In any economy, several tools can be used to control the amount of money in circulation. The most common tools of controlling money in circulation in any economy are in form of policies like monetary and fiscal policies. Monetary policy addresses the issue of money supplied in the economy by either expansionary or contractionary policies which regulate the amount of money in circulation (Michael 2008.).
Since money can be claimed to be the main factor that dictates employment, inflation and of the economy related issues in a region, its supply has direct impact on the mentioned spheres of the economy. An expansionary monetary policy calls for increased money supply which is mostly done by lowering the interest rates of the lending banks. Due to the increased money supply over a certain period of time than the normal rate of supply, en economy can force full employment. This appears to be the case for a country like Netherlands (Michael 2008.).

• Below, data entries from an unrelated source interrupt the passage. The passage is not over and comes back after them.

/-- An access of the form `m` at the address `ea` finds its bytes at the place `pa` (R212, R214): aligned, inside the block's scratchpad or
mapped with the permission it needs, race tracking off there, no uncorrectable error. -/
def Reaches (s : State) (i : Iss) (m : MemForm) (ea : Int) (pa : Nat) : Prop :=
  (m.sub = 0 → ea % m.size = 0) ∧
  match m.space with
  | .scratch => m.byteOf ea = pa ∧ m.byteOf ea + m.size ≤ (s.blockOf i.g).spSize ∧ (s.blockOf i.g).spRace = false ∧ (s.blockOf i.g).spBad = []
  | .glob => ∃ x, access s i.g.core (s.pasidOf i.g) (m.byteOf ea).toNat m.kind = .ok (pa, x) ∧ isTracked s (s.pasidOf i.g) x = false ∧ s.memBad = []

/-- The fragment `i` is `size` bytes on, its group's registers and predicates hold `reg` and `pred`, and every other group of `s` is as before. -/
def Moves (s t : State) (i : Iss) (size : Nat) (reg : Nat → Nat → Word) (pred : Nat → Nat → Bool) : Prop :=
  ((t.group i.gi).frag i.fi).pc = i.f.pc + BitVec.ofNat 52 size ∧ (∀ p l, p < i.N → l < 16 → (t.group i.gi).lane p l = reg p l)
    ∧ (∀ p l, p < 8 → l < 16 → ((t.group i.gi).pred p).has l = pred p l) ∧ ∀ k, k < s.groups.length → k ≠ i.gi → t.groups[k]? = s.groups[k]?

/-- `t` is behind an instruction of the fragment `i` in `s`: the fragment stands at the next instruction, its group's registers and predicates hold `reg` and
`pred`, memory and every other group of `s` are as before. -/
def Goes (s t : State) (i : Iss) (reg : Nat → Nat → Word) (pred : Nat → Nat → Bool) : Prop :=
  ((t.group i.gi).frag i.fi).pc = i.f.pc + 4 ∧ (∀ p l, p < i.N → l < 16 → (t.group i.gi).lane p l = reg p l)
    ∧ (∀ p l, p < 8 → l < 16 → ((t.group i.gi).pred p).has l = pred p l) ∧ t.mem = s.mem ∧ ∀ k, k < s.groups.length → k ≠ i.gi → t.groups[k]? = s.groups[k]?

/-- A clock after Tick(): it stays at its greatest value (R249). -/
def ticked (c : BitVec 24) : BitVec 24 := if c = 0xFFFFFF then c else c + 1

/-- The fragment `i` may take a stop that goes to its handler: it is not a handler itself, its block does not halt already, and no trace holds outcomes of
its branches (R344, R350, R374). -/
def MayStop (s : State) (i : Iss) : Prop :=
  i.f.handler = none ∧ (s.blockOf i.g).halt = none ∧ i.g.block < s.blocks.length ∧ i.g.traced = false ∧ i.f.held = []

/-- Where a stop other than a trap goes (Table 16-1): the context's system handler, else Chovis. -/
def sysTarget (s : State) (i : Iss) : Target := if (s.ctxOf i.g).sysh = 0 then .chovis else .system

/-- `t` is `s` after the fragment `i` has taken a stop (R344, R346): its trap registers tell of it, its group stands, its block halts towards the target, and
the block's other running groups begin to stop, a held one's trap registers naming the stopper. No register, no predicate and no byte of memory has changed. -/
def Stopped (s t : State) (i : Iss) (code : Nat) (pc : BitVec 52) (addr : Word64) (mask : Mask) (info : Word) (target : Target) : Prop :=
  (t.group i.gi).trap = { code := BitVec.ofNat 32 code, pcLo := pc.truncate 32, pcHi := (pc >>> 32).truncate 32, addrLo := lo32 addr, addrHi := hi32 addr,
                          mask := mask.setWidth 32, info := info, skid := BitVec.ofNat 32 (i.g.id.toNat * 32 + 16) }
    ∧ (t.group i.gi).hold = .stopped ∧ (t.group i.gi).stopFid = i.f.fid ∧ (t.group i.gi).regs = i.g.regs ∧ (t.group i.gi).preds = i.g.preds
    ∧ ((t.group i.gi).frag i.fi).pc = i.f.pc ∧ (t.blockOf i.g).halt = some { stopper := i.gi, code := code, target := target, cyc := s.cycle i.g.core }
    ∧ (∀ k y, k ≠ i.gi → s.groups[k]? = some y →
        t.groups[k]? = some (if y.block = i.g.block ∧ y.state ≠ .retired then
          (match y.hold with
          | .run => { y with hold := .skid, skid := 0 }
          | .stopped => { y with trap := siblingTrap y i.g.id }
          | _ => y) else y))
    ∧ t.mem = s.mem ∧ t.unperf = s.unperf

/-- The fragment's lane words from field `d` on as one number, the first word lowest. -/
def runNat (i : Iss) (d n l : Nat) : Nat := (List.range n).foldr (fun k v => (i.reg (d + k) l).toNat + 2 ^ 32 * v) 0

end Sys2Proof.Machine
end

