-- ==== Sys2Proof/Certificates/Slice0/Obligations.lean ====
section
/-! DEFINITION. Sys2Proof/Certificates/Slice0/Obligations.lean: the claims about the machine, in the terms of Sys2Proof/Safety.lean. -/

open Sys2Proof Sys2Proof.Machine

/-! ### Integer instructions (chapter 6) -/

/-- Tables 6-1 and 6-2, register forms: what each instruction puts in d; all arithmetic wraps unless it saturates. -/
def Obligations.IntegerRegisterResults : Prop :=
  Lane2 .add (fun x y => x + y) ∧ Lane2 .sub (fun x y => x - y)
  ∧ Lane2 .minI (fun x y => if x.toInt ≤ y.toInt then x else y) ∧ Lane2 .maxI (fun x y => if x.toInt ≤ y.toInt then y else x)
  ∧ Lane2 .minZ (fun x y => if x.toNat ≤ y.toNat then x else y) ∧ Lane2 .maxZ (fun x y => if x.toNat ≤ y.toNat then y else x)
  ∧ Lane1 .abs (fun x => if x.toInt < 0 then 0 - x else x) ∧ Lane1 .neg (fun x => 0 - x)
  ∧ Lane2 .addsI (fun x y => BitVec.ofInt 32 (clampInt (-(2 ^ 31)) (2 ^ 31 - 1) (x.toInt + y.toInt)))
  ∧ Lane2 .subsI (fun x y => BitVec.ofInt 32 (clampInt (-(2 ^ 31)) (2 ^ 31 - 1) (x.toInt - y.toInt)))
  ∧ Lane2 .addsZ (fun x y => BitVec.ofInt 32 (clampInt 0 (2 ^ 32 - 1) (x.toNat + y.toNat)))
  ∧ Lane2 .subsZ (fun x y => BitVec.ofInt 32 (clampInt 0 (2 ^ 32 - 1) (x.toNat - y.toNat)))
  ∧ Lane2 .avgZ (fun x y => BitVec.ofNat 32 ((x.toNat + y.toNat + 1) / 2))
  ∧ Lane3 .sadZ (fun x y z => z + if x.toNat ≤ y.toNat then y - x else x - y)
  ∧ Lane2 .mul (fun x y => x * y)
  ∧ Lane2 .mulhI (fun x y => BitVec.ofInt 32 (x.toInt * y.toInt / 2 ^ 32)) ∧ Lane2 .mulhZ (fun x y => BitVec.ofNat 32 (x.toNat * y.toNat / 2 ^ 32))
  ∧ Lane3 .mad (fun x y z => x * y + z)
  ∧ Wide2 .mulwI (fun x y => BitVec.ofInt 64 (x.toInt * y.toInt)) ∧ Wide2 .mulwZ (fun x y => BitVec.ofNat 64 (x.toNat * y.toNat))
  ∧ Wide3 .madwI (fun x y => BitVec.ofInt 64 (x.toInt * y.toInt)) ∧ Wide3 .madwZ (fun x y => BitVec.ofNat 64 (x.toNat * y.toNat))
  ∧ Lane2 .divI (fun x y => if y = 0 then 0xFFFFFFFF else BitVec.ofInt 32 (x.toInt.tdiv y.toInt))
  ∧ Lane2 .divZ (fun x y => if y = 0 then 0xFFFFFFFF else BitVec.ofNat 32 (x.toNat / y.toNat))
  ∧ Lane2 .remI (fun x y => if y = 0 then x else BitVec.ofInt 32 (x.toInt.tmod y.toInt))
  ∧ Lane2 .remZ (fun x y => if y = 0 then x else BitVec.ofNat 32 (x.toNat % y.toNat))
  ∧ Lane3 .dp4I8 dp4I ∧ Lane3 .dp4Z8 dp4Z

/-- Table 6-1, immediate forms: b is the 7-bit field sign-extended (R85). -/
def Obligations.IntegerImmediateResults : Prop :=
  let L := LaneImm (BitVec.signExtend 32)
  L .addImm (fun x y => x + y) ∧ L .subImm (fun x y => x - y)
  ∧ L .minIImm (fun x y => if x.toInt ≤ y.toInt then x else y) ∧ L .maxIImm (fun x y => if x.toInt ≤ y.toInt then y else x)
  ∧ L .minZImm (fun x y => if x.toNat ≤ y.toNat then x else y) ∧ L .maxZImm (fun x y => if x.toNat ≤ y.toNat then y else x)
  ∧ L .addsIImm (fun x y => BitVec.ofInt 32 (clampInt (-(2 ^ 31)) (2 ^ 31 - 1) (x.toInt + y.toInt)))
  ∧ L .subsIImm (fun x y => BitVec.ofInt 32 (clampInt (-(2 ^ 31)) (2 ^ 31 - 1) (x.toInt - y.toInt)))
  ∧ L .addsZImm (fun x y => BitVec.ofInt 32 (clampInt 0 (2 ^ 32 - 1) (x.toNat + y.toNat)))
  ∧ L .subsZImm (fun x y => BitVec.ofInt 32 (clampInt 0 (2 ^ 32 - 1) (x.toNat - y.toNat)))
  ∧ L .avgZImm (fun x y => BitVec.ofNat 32 ((x.toNat + y.toNat + 1) / 2))
  ∧ LaneImm3 (BitVec.signExtend 32) .sadZImm (fun x y z => z + if x.toNat ≤ y.toNat then y - x else x - y)

/-- Table 6-1: `addc` and `subb` in both forms take p6 in and write the carry or borrow to p6 of the active lanes (R128). -/
def Obligations.CarryChainResults : Prop :=
  let sum (x y : Word) (c : Bool) : Nat := x.toNat + y.toNat + c.toNat
  let c (i : Iss) (l : Nat) : Bool := i.preds 6 l
  (∀ g d a b, PutsBoth (.addc g d a b) g [a.toNat, b.toNat] d.toNat 1 6 [6]
    (fun i l => [BitVec.ofNat 32 (sum (i.reg a.toNat l) (i.reg b.toNat l) (c i l))])
    fun i l => decide (2 ^ 32 ≤ sum (i.reg a.toNat l) (i.reg b.toNat l) (c i l)))
  ∧ (∀ g d a (n : BitVec 7), PutsBoth (.addcImm g d a n) g [a.toNat] d.toNat 1 6 [6]
    (fun i l => [BitVec.ofNat 32 (sum (i.reg a.toNat l) (n.signExtend 32) (c i l))])
    fun i l => decide (2 ^ 32 ≤ sum (i.reg a.toNat l) (n.signExtend 32) (c i l)))
  ∧ (∀ g d a b, PutsBoth (.subb g d a b) g [a.toNat, b.toNat] d.toNat 1 6 [6]
    (fun i l => [i.reg a.toNat l - i.reg b.toNat l - BitVec.ofNat 32 (c i l).toNat])
    fun i l => decide ((i.reg a.toNat l).toNat < (i.reg b.toNat l).toNat + (c i l).toNat))
  ∧ (∀ g d a (n : BitVec 7), PutsBoth (.subbImm g d a n) g [a.toNat] d.toNat 1 6 [6]
    (fun i l => [i.reg a.toNat l - n.signExtend 32 - BitVec.ofNat 32 (c i l).toNat])
    fun i l => decide ((i.reg a.toNat l).toNat < (n.signExtend 32 : Word).toNat + (c i l).toNat))

/-- Tables 6-3 and 6-4: logic, bit counts, permutes, shifts and bit fields; a shift by 32 or more shifts everything out. -/
def Obligations.LogicAndShiftResults : Prop :=
  let I := LaneImm (BitVec.zeroExtend 32)
  let shl (x s : Word) : Word := if s.toNat < 32 then x <<< s.toNat else 0
  let shrZ (x s : Word) : Word := if s.toNat < 32 then x >>> s.toNat else 0
  let shrI (x s : Word) : Word := BitVec.ofInt 32 (x.toInt / 2 ^ s.toNat)
  Lane2 .and (fun x y => x &&& y) ∧ Lane2 .or (fun x y => x ||| y) ∧ Lane2 .xor (fun x y => x ^^^ y)
  ∧ Lane2 .andn (fun x y => x &&& ~~~y) ∧ Lane2 .orn (fun x y => x ||| ~~~y) ∧ Lane1 .not (fun x => ~~~x)
  ∧ Lane1 .popc popc ∧ Lane1 .clz clz ∧ Lane1 .ctz ctz ∧ Lane1 .brev brev
  ∧ Lane3 .bsel (fun x y z => x &&& z ||| y &&& ~~~z) ∧ Lane3 .prmt prmt
  ∧ Lane2 .shl shl ∧ I .shlImm shl ∧ Lane2 .shrZ shrZ ∧ I .shrZImm shrZ ∧ Lane2 .shrI shrI ∧ I .shrIImm shrI
  ∧ Lane2 .rol (fun x s => x.rotateLeft (s.toNat % 32)) ∧ I .rolImm (fun x s => x.rotateLeft (s.toNat % 32))
  ∧ Lane2 .ror (fun x s => x.rotateRight (s.toNat % 32)) ∧ I .rorImm (fun x s => x.rotateRight (s.toNat % 32))
  ∧ Lane3 .shlf shlf ∧ LaneImm3 (BitVec.zeroExtend 32) .shlfImm shlf ∧ Lane3 .shrf shrf ∧ LaneImm3 (BitVec.zeroExtend 32) .shrfImm shrf
  ∧ Lane2 .bfxZ bfxZ ∧ Lane2 .bfxI bfxI ∧ Lane3 .bfi bfi

/-- Tables 6-5 and 6-6: each comparison combines its condition into the predicate (R132, R133). -/
def Obligations.IntegerComparisons : Prop :=
  Cmp2 .cmpEq (fun x y => x = y) ∧ CmpImm .cmpEqImm (fun x y => x = y) ∧ Cmp2 .cmpNe (fun x y => x ≠ y) ∧ CmpImm .cmpNeImm (fun x y => x ≠ y)
  ∧ Cmp2 .cmpLtI (fun x y => x.toInt < y.toInt) ∧ CmpImm .cmpLtIImm (fun x y => x.toInt < y.toInt)
  ∧ Cmp2 .cmpLeI (fun x y => x.toInt ≤ y.toInt) ∧ CmpImm .cmpLeIImm (fun x y => x.toInt ≤ y.toInt)
  ∧ Cmp2 .cmpGtI (fun x y => x.toInt > y.toInt) ∧ CmpImm .cmpGtIImm (fun x y => x.toInt > y.toInt)
  ∧ Cmp2 .cmpGeI (fun x y => x.toInt ≥ y.toInt) ∧ CmpImm .cmpGeIImm (fun x y => x.toInt ≥ y.toInt)
  ∧ Cmp2 .cmpLtZ (fun x y => x.toNat < y.toNat) ∧ CmpImm .cmpLtZImm (fun x y => x.toNat < y.toNat)
  ∧ Cmp2 .cmpLeZ (fun x y => x.toNat ≤ y.toNat) ∧ CmpImm .cmpLeZImm (fun x y => x.toNat ≤ y.toNat)
  ∧ Cmp2 .cmpGtZ (fun x y => x.toNat > y.toNat) ∧ CmpImm .cmpGtZImm (fun x y => x.toNat > y.toNat)
  ∧ Cmp2 .cmpGeZ (fun x y => x.toNat ≥ y.toNat) ∧ CmpImm .cmpGeZImm (fun x y => x.toNat ≥ y.toNat)
  ∧ Cmp2 .tst (fun x y => x &&& y ≠ 0) ∧ CmpImm .tstImm (fun x y => x &&& y ≠ 0)
  ∧ Cmp2 .tstn (fun x y => x &&& y = 0) ∧ CmpImm .tstnImm (fun x y => x &&& y = 0)
  ∧ CmpPairs .cmpEq64 (fun x y => x = y) ∧ CmpPairs .cmpLtI64 (fun x y => x.toInt < y.toInt) ∧ CmpPairs .cmpLtZ64 (fun x y => x.toNat < y.toNat)

/-- Tables 6-6 and 6-7: 64-bit results in pairs, and the moves of constants. -/
def Obligations.PairAndConstantResults : Prop :=
  Pair2 .add64 (fun x y => x + y) ∧ Pair2 .sub64 (fun x y => x - y) ∧ Pair2 .mul64 (fun x y => x * y)
  ∧ PairReg .shl64 (fun x s => if s.toNat < 64 then x <<< s.toNat else 0) ∧ PairReg .shrZ64 (fun x s => if s.toNat < 64 then x >>> s.toNat else 0)
  ∧ PairReg .shrI64 (fun x s => BitVec.ofInt 64 (x.toInt / 2 ^ s.toNat))
  ∧ Pair2 .minI64 (fun x y => if x.toInt ≤ y.toInt then x else y) ∧ Pair2 .maxI64 (fun x y => if x.toInt ≤ y.toInt then y else x)
  ∧ Pair2 .minZ64 (fun x y => if x.toNat ≤ y.toNat then x else y) ∧ Pair2 .maxZ64 (fun x y => if x.toNat ≤ y.toNat then y else x)
  ∧ (∀ g d n, PutsRegs (.movi g d n) g [] d.toNat 1 [] 4 fun _ _ => [n.signExtend 32])
  ∧ (∀ g d (n : BitVec 14), PutsRegs (.movhi g d n) g [d.toNat] d.toNat 1 [] 4 fun i l => [n ++ (i.reg d.toNat l).extractLsb' 0 18])
  ∧ (∀ g d n, PutsRegs (.addi g d n) g [d.toNat] d.toNat 1 [] 4 fun i l => [i.reg d.toNat l + n.signExtend 32])
  ∧ (∀ g d hi lo, PutsRegs (.li g d hi lo) g [] d.toNat 1 [] 8 fun _ _ => [hi ++ lo])
  ∧ LaneConst .addi32 (fun x y => x + y) ∧ LaneConst .andi32 (fun x y => x &&& y) ∧ LaneConst .ori32 (fun x y => x ||| y)
  ∧ LaneConst .xori32 (fun x y => x ^^^ y)

/-! ### Lanes, predicates, addresses (chapter 6) -/

/-- Table 6-8: moves, shuffles and reductions. A shuffle whose source lane is not an active lane of the group gives the lane's own value
(R135); the results of reductions reach every active lane. For `bcast` R135 and the row of Table 6-8 differ where the source lane is not active: that it
gives a[m] there is the model's choice (log entry 18, DEDUCED). -/
def Obligations.LaneMovesAndReductions : Prop :=
  let from_ (i : Iss) (a l : Nat) (src : Int) : Word := if 0 ≤ src ∧ src < 16 ∧ i.lanes.has src.toNat = true then i.reg a src.toNat else i.reg a l
  let Shuffle (mk : Bool → Fld → Fld → Fld → Instr) (src : Nat → Nat → Int) : Prop :=
    ∀ g d a b, PutsRegs (mk g d a b) g [a.toNat, b.toNat] d.toNat 1 [] 4 fun i l => [from_ i a.toNat l (src (i.reg b.toNat l).toNat l)]
  let values (i : Iss) (a : Fld) : List Word := i.lanes.lanes.map (i.reg a.toNat)
  let Reduce (mk : Bool → Fld → Fld → Instr) (f : Iss → List Word → Word) : Prop :=
    ∀ g d a, PutsRegs (mk g d a) g [a.toNat] d.toNat 1 [] 4 fun i _ => [f i (values i a)]
  Lane1 .mov (fun x => x)
  ∧ (∀ g d a b, PutsRegs (.sel g d a b) g [a.toNat, b.toNat] d.toNat 1 [0] 4 fun i l => [if i.preds 0 l then i.reg a.toNat l else i.reg b.toNat l])
  ∧ Shuffle .shflIdx (fun b _ => (b % 16 : Nat)) ∧ Shuffle .shflUp (fun b l => l - (b % 32 : Nat)) ∧ Shuffle .shflDn (fun b l => l + (b % 32 : Nat))
  ∧ Shuffle .shflXor (fun b l => (Nat.xor l (b % 16) : Nat))
  ∧ (∀ g d a b, PutsRegs (.bcast g d a b) g [a.toNat, b.toNat] d.toNat 1 [] 4 fun i _ => [from_ i a.toNat i.lo ((i.reg b.toNat i.lo).toNat % 16 : Nat)])
  ∧ (∀ g d p, PutsRegs (.ballot g d p) g [] d.toNat 1 [p.toNat] 4 fun i _ => [(i.lanes &&& i.g.pred p.toNat).setWidth 32])
  ∧ (∀ g d a, PutsRegs (.matchLanes g d a) g [a.toNat] d.toNat 1 [] 4 fun i l =>
      [(Mask.of fun m => i.lanes.has m && i.reg a.toNat m == i.reg a.toNat l).setWidth 32])
  ∧ (∀ g d a, PutsRegs (.lscanAdd g d a) g [a.toNat] d.toNat 1 [] 4 fun i l =>
      [((i.lanes.lanes.filter fun m => decide (m ≤ l)).map (i.reg a.toNat)).foldl (fun x y => x + y) 0])
  ∧ Reduce .lredAdd (fun _ xs => xs.foldl (fun x y => x + y) 0)
  ∧ Reduce .lredMinI (fun _ => foldWords fun x y => if x.toInt ≤ y.toInt then x else y)
  ∧ Reduce .lredMaxI (fun _ => foldWords fun x y => if x.toInt ≤ y.toInt then y else x)
  ∧ Reduce .lredMinZ (fun _ => foldWords fun x y => if x.toNat ≤ y.toNat then x else y)
  ∧ Reduce .lredMaxZ (fun _ => foldWords fun x y => if x.toNat ≤ y.toNat then y else x)
  ∧ Reduce .lredAddF32 (fun i => sumF32 i.ftz)

/-- Table 6-9: predicate logic in the active lanes (R137), and the moves between predicates and registers. -/
def Obligations.PredicateLogic : Prop :=
  let P2 (mk : Bool → BitVec 3 → BitVec 3 → BitVec 3 → Instr) (f : Bool → Bool → Bool) : Prop :=
    ∀ g d a b, PutsPred (mk g d a b) g [] d.toNat [a.toNat, b.toNat] fun i l => f (i.preds a.toNat l) (i.preds b.toNat l)
  let P1 (mk : Bool → BitVec 3 → BitVec 3 → Instr) (f : Iss → Nat → Nat → Bool) : Prop :=
    ∀ g d a, PutsPred (mk g d a) g [] d.toNat [a.toNat] fun i l => f i a.toNat l
  P2 .pand (fun x y => x && y) ∧ P2 .por (fun x y => x || y) ∧ P2 .pxor (fun x y => x.xor y)
  ∧ P1 .pnot (fun i a l => !i.preds a l) ∧ P1 .pmov (fun i a l => i.preds a l)
  ∧ P1 .pany (fun i a _ => i.lanes.lanes.any (i.preds a)) ∧ P1 .pall (fun i a _ => i.lanes.lanes.all (i.preds a))
  ∧ (∀ g d a, PutsRegs (.p2v g d a) g [] d.toNat 1 [a.toNat] 4 fun i l => [if i.preds a.toNat l then 1 else 0])
  ∧ (∀ g d a, PutsPred (.v2p g d a) g [a.toNat] d.toNat [] fun i l => decide (i.reg a.toNat l ≠ 0))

However, increased amount of money in circulation than the normal amount that should be in circulation makes the value of the money to depreciate compared to foreign currencies. As a result, inflation sets in. to control this, the monetary policy can be made contractionary reducing the amount of money in circulation. This would in turn force the money to appreciate in value compared to foreign currencies helping combat any inflation (Kenneth, 2005).
Another closely related aspect is the Federal Reserve. This can be defined as the overall central bank in the US. This bank can be claimed to be the one responsible for enactment and full implementation of the monetary policies. According to this system, a bank must have a certain reserve with the FED. Increase in any illiquid assets reduces the available money for lending. This results in contractionary monetary policy. Likewise, a reduction results in more money for lending which can be used to force full employment. By ensuring that the above named goals of the American economy are met, the economy aspires to have adequate growth rate and a balance of payments where a person earns what he/she is worth in the economy (Joseph, 2009).
In the recent past, this policy and FED have addressed the issue of unemployment in US. From the findings of the FED, the best situation can be achieved by supplying the money for investment to cover about 95%. This aims at providing about 95% of the American population with employment which is an increase from 67% level which was recorded in 2008 (Joseph, 2009).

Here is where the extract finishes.